→ **Assigned task**
Within the records below, reproduce without change the lines from the line that has "retirement is complete, in" through the line that has "def keyAbort (k", and only those.

→ **Input data**
++++

-- ==== Sys2Proof/Machine/Security.lean ====
section
/-! DEFINITION. The security alarm (R11, R12, R323) and the key slots of the crypto unit (R293 to R298, R321). -/
namespace Sys2Proof.Machine
open Sys2Proof.Machine.Reg

/-- Replace the crypto unit's hidden state. -/
def Dev.withCx (d : Dev) (c : CxSt) : Dev := { d with cx := c }
/-- A host write that the closed crypto unit ignores (chapter 8, Registers). -/
def cxHost (f : Dev → Dev) (d : Dev) : Dev := if d.cx.closed then d.answer .closed else f d

/-! ### Key slots (Table 8-1) -/

/-- State of a slot: 0 EMPTY, 1 LOADED, 2 DRAINING, 3 COOLDOWN. -/
def slotState (d : Dev) (k : Nat) : Nat := d.get (KS_STATE_STATE k)
/-- The key of a slot. -/
def keyOf (d : Dev) (k : Nat) : List Byte := sget [] d.cx.keys k
/-- The frame counter of a slot (R321). -/
def frameCtr (d : Dev) (k : Nat) : Nat := d.get (KS_FRAME_LO_CTR_LO k) + 2 ^ 32 * d.get (KS_FRAME_HI_CTR_HI k)
/-- Store a frame counter. -/
def setFrameCtr (k v : Nat) (d : Dev) : Dev := (d.set (KS_FRAME_LO_CTR_LO k) (v % 2 ^ 32)).set (KS_FRAME_HI_CTR_HI k) (v / 2 ^ 32)
/-- Zeroisation of a slot's key and frame counter; the slot becomes COOLDOWN (R296, R298). -/
def zeroSlot (k : Nat) (d : Dev) : Dev :=
  let d1 := (setFrameCtr k 0 d).resetFlds [KS_STATE_FILE k, KS_STATE_WARN k, KS_STATE_FRESH k, KS_STATE_BOUND k, KS_STATE_USE k]
  (d1.withCx { d1.cx with keys := sset [] d1.cx.keys k [], spent := d1.cx.spent.filter (· != k) }).set (KS_STATE_STATE k) 3
/-- A retirement is complete (R296): a commanded one ends its command. -/
def retireDone (k : Nat) (d : Dev) : Dev :=
  let d0 := d.raise CX_IRQ_CAUSE_KEY_DONE
  let d1 := d0.withCx { d0.cx with retired := k :: d0.cx.retired.filter (· != k) }
  if d1.cx.retire = some k then (d1.withCx { d1.cx with retire := none }).set KS_CMD_STAT_RESULT Resp.ok.code
  else d1
/-- KS_CMD_STAT.BUSY: a load or a retirement is in progress, whatever started it (R328). -/
def ksBusy (d : Dev) : Bool := d.cx.load.isSome || (List.range 64).any (fun k => slotState d k == 2)
/-- R298: every slot that is not EMPTY is zeroised and goes to COOLDOWN, KS_DATA is zeroed; a retirement in progress
completes. -/
def zeroiseAll (d : Dev) : Dev :=
  let d1 := forEach ((List.range 64).filter (fun k => slotState d k != 0)) d (fun k d =>
    if slotState d k = 2 then retireDone k (zeroSlot k d) else zeroSlot k d)
  d1.resetFlds ((List.range 8).map KS_DATA_KEY)

/-- R11: a security cause of Table 8-5 is raised. -/
def secAlarm (bit arg data : Nat) (d : Dev) : Dev :=
  let d1 := (d.setBit SEC_ALARM_CAUSE bit).bbr 6 (bit + 1) (bit != 5) arg data
  if d1.flag SEC_CTRL_AUTO_ZERO then zeroiseAll d1 else d1
/-- KEY_USE (R295), with the slot. -/
def keyUse (k : Nat) (d : Dev) : Dev := secAlarm 1 k 0 d
/-- ALARM_N is driven low (R12). -/
def alarmLow (d : Dev) : Bool := d.flag SEC_ALARM_CAUSE

/-- Whether a slot serves a use (0 MEM, 1 LINK) (R295). -/
def slotServes (d : Dev) (k use : Nat) : Bool := slotState d k == 1 && d.get (KS_STATE_USE k) == use

/-- Whether frames may be sent under a slot (R321): its last frame is the one with the value 2^48 − 1. -/
def slotSends (d : Dev) (k : Nat) : Bool := slotServes d k 1 && !d.cx.spent.contains k

/-- A LOADED slot starts its retirement, commanded or not (R296, step 1; R10). -/
def retireSlot (k : Nat) (d : Dev) : Dev :=
  if slotState d k = 1 then (d.set (KS_STATE_STATE k) 2).set KS_CMD_STAT_ABORT_LATE 0 else d

/-- KS_CMD with its SLOT and its answer. -/
def ksEnd (k : Nat) (c : Resp) (d : Dev) : Dev :=
  ((d.set KS_CMD_STAT_SLOT k).set KS_CMD_STAT_RESULT c.code).answer c
/-- KS_CMD LOAD (R294). -/
def keyLoad (k use : Nat) (d : Dev) : Dev :=
  cxHost (fun d =>
    if ksBusy d then d.answer .retry
    else match slotState d k with
      | 0 => ksEnd k .ok ((d.withCx { d.cx with load := some (k, use), retired := d.cx.retired.filter (· != k) }).set
          KS_CMD_STAT_ABORT_LATE 0)
      | 3 => ksEnd k .retry d
      | _ => ksEnd k .perm d) d
/-- The key in KS_DATA: byte 4i + j in bits 8j + 7 to 8j of KS_DATAi (R294). -/
def ksData (d : Dev) : List Byte := (List.range 8).flatMap (fun i => leBytes 4 (d.get (KS_DATA_KEY i)))
/-- The load ends (R294): LOADED with FRESH set, KS_DATA zeroed. -/
def keyLoadDone (d : Dev) : Dev :=
  match d.cx.load with
  | none => d
  | some (k, use) =>
    let d1 := d.withCx { d.cx with keys := sset [] d.cx.keys k (ksData d), load := none }
    let d2 := ((((setFrameCtr k 0 d1).set (KS_STATE_STATE k) 1).set (KS_STATE_FRESH k) 1).set (KS_STATE_USE k) use).resetFlds
      [KS_STATE_FILE k, KS_STATE_BOUND k, KS_STATE_WARN k]
    d2.resetFlds ((List.range 8).map KS_DATA_KEY)
/-- KS_CMD RETIRE (R296). -/
def keyRetire (k : Nat) (d : Dev) : Dev :=
  cxHost (fun d =>
    if ksBusy d then d.answer .retry
    else if slotState d k = 1 then ksEnd k .ok ((retireSlot k d).withCx { d.cx with retire := some k })
    else ksEnd k .perm d) d
/-- KS_CMD ABORT (R297): accepted also while a retirement keeps BUSY set (DEDUCED: log 59). Late is an abort of a slot whose
retirement is complete, in COOLDOWN or EMPTY, until the slot is loaded again: R297 gives R9 to an abort after completion, and
its next sentence, of no retirement in progress, to every other slot (DEDUCED: log 59). -/
def keyAbort (k : Nat) (d : Dev) : Dev :=
  cxHost (fun d =>
    if d.cx.load.isSome then d.answer .retry
    else match slotState d k with
      | 2 =>
        let d1 := d.set (KS_STATE_STATE k) 1
        let d2 := if d1.cx.retire = some k then d1.withCx { d1.cx with retire := none } else d1
        ((d2.set KS_CMD_STAT_SLOT k).set KS_CMD_STAT_RESULT Resp.aborted.code).answer .ok
      | _ =>
        let late := d.cx.retired.contains k && (slotState d k == 3 || slotState d k == 0)
        ksEnd k .ok (if late then d.set KS_CMD_STAT_ABORT_LATE 1 else d)) d
/-- Whether a request that passed the key lookup under a slot is still in the arbiter trees (R295). -/
def slotInFlight (d : Dev) (k : Nat) : Bool :=
  d.xm.reqs.any (fun q => q.parts.any (fun p => p.key == some k && p.code.isNone))
/-- The slot has drained (R296, steps 2 to 4). -/
def keyDrainDone (k : Nat) (d : Dev) : Dev :=
  if slotState d k = 2 ∧ !slotInFlight d k then retireDone k (zeroSlot k d) else d
/-- COOLDOWN ends (R296, step 5). -/
def keyCooldownEnd (k : Nat) (d : Dev) : Dev := if slotState d k = 3 then d.set (KS_STATE_STATE k) 0 else d

/-- R321: a frame takes the counter of its LINK slot, which warns at 2^47 and retires the slot at its end. -/
def takeFrame (k : Nat) (d : Dev) : Nat × Dev :=
  let v := frameCtr d k
  if v = 2 ^ 48 - 1 then
    (v, retireSlot k ((d.withCx { d.cx with spent := k :: d.cx.spent }).raise CX_IRQ_CAUSE_FRAME_END))
  else
    let d1 := setFrameCtr k (v + 1) d
    (v, if v + 1 = 2 ^ 47 then (d1.set (KS_STATE_WARN k) 1).raise CX_IRQ_CAUSE_FRAME_WARN else d1)

/-! ### Register writes -/

/-- A write of SEC_CTRL (R5, R324): TEST raises its cause, AUTO_ZERO and LOCK obey LOCK. -/
def secCtrlWrite (v : Nat) (d : Dev) : Dev :=
  cxHost (fun d =>
    let fs := [SEC_CTRL_LOCK, SEC_CTRL_AUTO_ZERO]
    if lockedChange d.ctl (d.flag SEC_CTRL_LOCK) v fs then d.answer .perm
    else
      let d1 : Dev := { d with ctl := writeFlds d.ctl (d.flag SEC_CTRL_LOCK) v fs }
      (if bitAt v 1 then secAlarm 5 0 0 d1 else d1).answer .ok) d
/-- A write of SEC_ALARM (R12): the causes written 1 are cleared. -/
def alarmClear (v : Nat) (d : Dev) : Dev :=
  cxHost (fun d => (d.set SEC_ALARM_CAUSE (fieldAfter d.ctl false v SEC_ALARM_CAUSE)).answer .ok) d

/-! ### The meanings -/

/-- ALARM_CLEAR (R12). -/
def execAlarmClear (mask : BitVec 6) (s : State) : Host.Outcome State Fault Refusal := run s (alarmClear mask.toNat)
/-- SEC_TEST (R323). -/
def execSecTest (s : State) : Host.Outcome State Fault Refusal :=
  run s (fun d => secCtrlWrite (wordOf d.ctl [SEC_CTRL_LOCK, SEC_CTRL_AUTO_ZERO] + 2) d)
/-- KEY_LOAD (R294). -/
def execKeyLoad (k : Fin 64) (link : Bool) (s : State) : Host.Outcome State Fault Refusal := run s (keyLoad k (b2n link))
/-- KEY_LOAD_DONE (R294). -/
def execKeyLoadDone (s : State) : Host.Outcome State Fault Refusal := run s keyLoadDone
/-- KEY_RETIRE (R296). -/
def execKeyRetire (k : Fin 64) (s : State) : Host.Outcome State Fault Refusal := run s (keyRetire k)
/-- KEY_DRAIN_DONE (R296). -/
def execKeyDrainDone (k : Fin 64) (s : State) : Host.Outcome State Fault Refusal := run s (keyDrainDone k)
/-- KEY_COOLDOWN_END (R296). -/
def execKeyCooldownEnd (k : Fin 64) (s : State) : Host.Outcome State Fault Refusal := run s (keyCooldownEnd k)
/-- KEY_ABORT (R297). -/
def execKeyAbort (k : Fin 64) (s : State) : Host.Outcome State Fault Refusal := run s (keyAbort k)

end Sys2Proof.Machine
end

++++

→ **Answer area**
retirement is complete, in COOLDOWN or EMPTY, until the slot is loaded again: R297 gives R9 to an abort after completion, and
its next sentence, of no retirement in progress, to every other slot (DEDUCED: log 59). -/
def keyAbort (k : Nat) (d : Dev) : Dev :=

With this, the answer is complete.